An error occurred while running the test Altus connection action for Telemetry Publisher. This issue is fixed now.

OPSAPS-68252: The Ranger RMS Database Full Sync command is not visible on cloud clusters

The Ranger RMS Database Full Sync command was not visible on any cloud cluster. Also, it was needed to investigate the minimum user privilege required to see the Ranger RMS Database Full Sync command on the UI.

The issue is fixed now. The command definition on service level in Ranger RMS has been updated after which the command is visible on the UI. The minimum user privilege required to see this command is EnvironmentAdmin.
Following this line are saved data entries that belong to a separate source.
/-- WT_FORCE written (R343). -/
def setWtForce (on : Bool) (s : State) : State := { s with cache := { s.cache with wtForce := on } }

/-- JRN_WT_FORCE (R343, R360). -/
def execJrnWtForce (f : Nat) (on : Bool) (s : State) : Host.Outcome State Fault Refusal :=
  if jrnWritable s f then .next (setWtForce on s) else .next s

/-- DESTAGE_ALL set: every dirty stripe becomes eligible (R334, R360). -/
def destageAll (s : State) : State :=
  checkClean { s with cache := { s.cache with
    destageAll := true
    cleanWait := true
    stripes := tabMap (fun _ (d : StripeDesc) =>
      { intents := d.intents.map fun i => { i with eligible := true, allMark := true } }) s.cache.stripes } }

/-- JRN_DESTAGE_ALL (R334, R360). -/
def execJrnDestageAll (f : Nat) (s : State) : Host.Outcome State Fault Refusal :=
  if jrnWritable s f then .next (destageAll s) else .next s

/-- JRN_CTL written: WT_FORCE and DESTAGE_ALL. -/
def writeJrnCtl (w : Word) (s : State) : State :=
  if !fenceHolder s then s
  else
    let t := setWtForce (bit w 0) s
    if bit w 1 then destageAll t else t

/-- JRN_STAT.MODE (R348, R356, R579). -/
def jrnMode (s : State) : Nat :=
  if dumping s then 2
  else if s.loader.state == .running && !restoreEnded s then 3
  else if s.cache.wt then 1 else 0

/-- A JRN register as it reads, by offset (R360). -/
def jrnRead (s : State) (off : Nat) : Word :=
  let c := s.cache
  let running := s.image.isSome
  if off = 0x00 then
    put (jrnMode s) 0 ||| putB c.ceilLow 2 ||| putB (c.stale || ceilHeld s) 3 ||| putB c.permanent 4 ||| putB c.reload3 5 |||
      putB c.slotsFull 6 ||| putB c.ringFull 7
  else if off = 0x08 then
    if running then put (dirtyLoad s % 2 ^ 48) 0 ||| put (sat 127 (dirtyLevel s)) 48 else 0
  else if off = 0x10 then put (sat (2 ^ 48 - 1) c.ceiling) 0 ||| put (c.stamp % 65536) 48
  else if off = 0x18 then put c.sizeMib 0 ||| put ((vaultSlots s).length * 2816) 32
  else if off = 0x20 then put (liveIntents s) 0 ||| put (headSlots s) 20
  else if off = 0x28 then put c.durJseq 0
  else if off = 0x30 then put (ringUsed s) 0 ||| put (ringSize s) 32
  else if off = 0x38 then put (c.vault.epoch % 2 ^ 32) 0 ||| put c.vault.state 32 ||| put c.vault.half 35 ||| putB c.vault.held 36
  else if off = 0x40 then put (sat 0xFFFFFFFF c.vault.timeUs) 0 ||| put (sat 0xFFFFFFFF c.vault.mib) 32
  else if off = 0x48 then c.lostCnt
  else if off = 0x50 then c.wtCnt
  else if off = 0x58 then putB c.wtForce 0 ||| putB c.destageAll 1
  else 0

end Sys2Proof.Machine
end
OPSAPS-69692, OPSAPS-69693: Included filters for Ozone incremental replication in API endpoint

You can use the include filters in the POST /clusters/{clusterName}/services/{serviceName}/replications API to replicate only the filtered part of the Ozone bucket. You can use multiple path regular expressions to limit the data to be replicated for an Ozone bucket. For example, if you include the /path/to/data/.* and .*/data filters in the includeFilter field for the POST endpoint, the Ozone replication policy replicates only the keys that start with /path/to/data/.* or ends with .*/data in the Ozone bucket.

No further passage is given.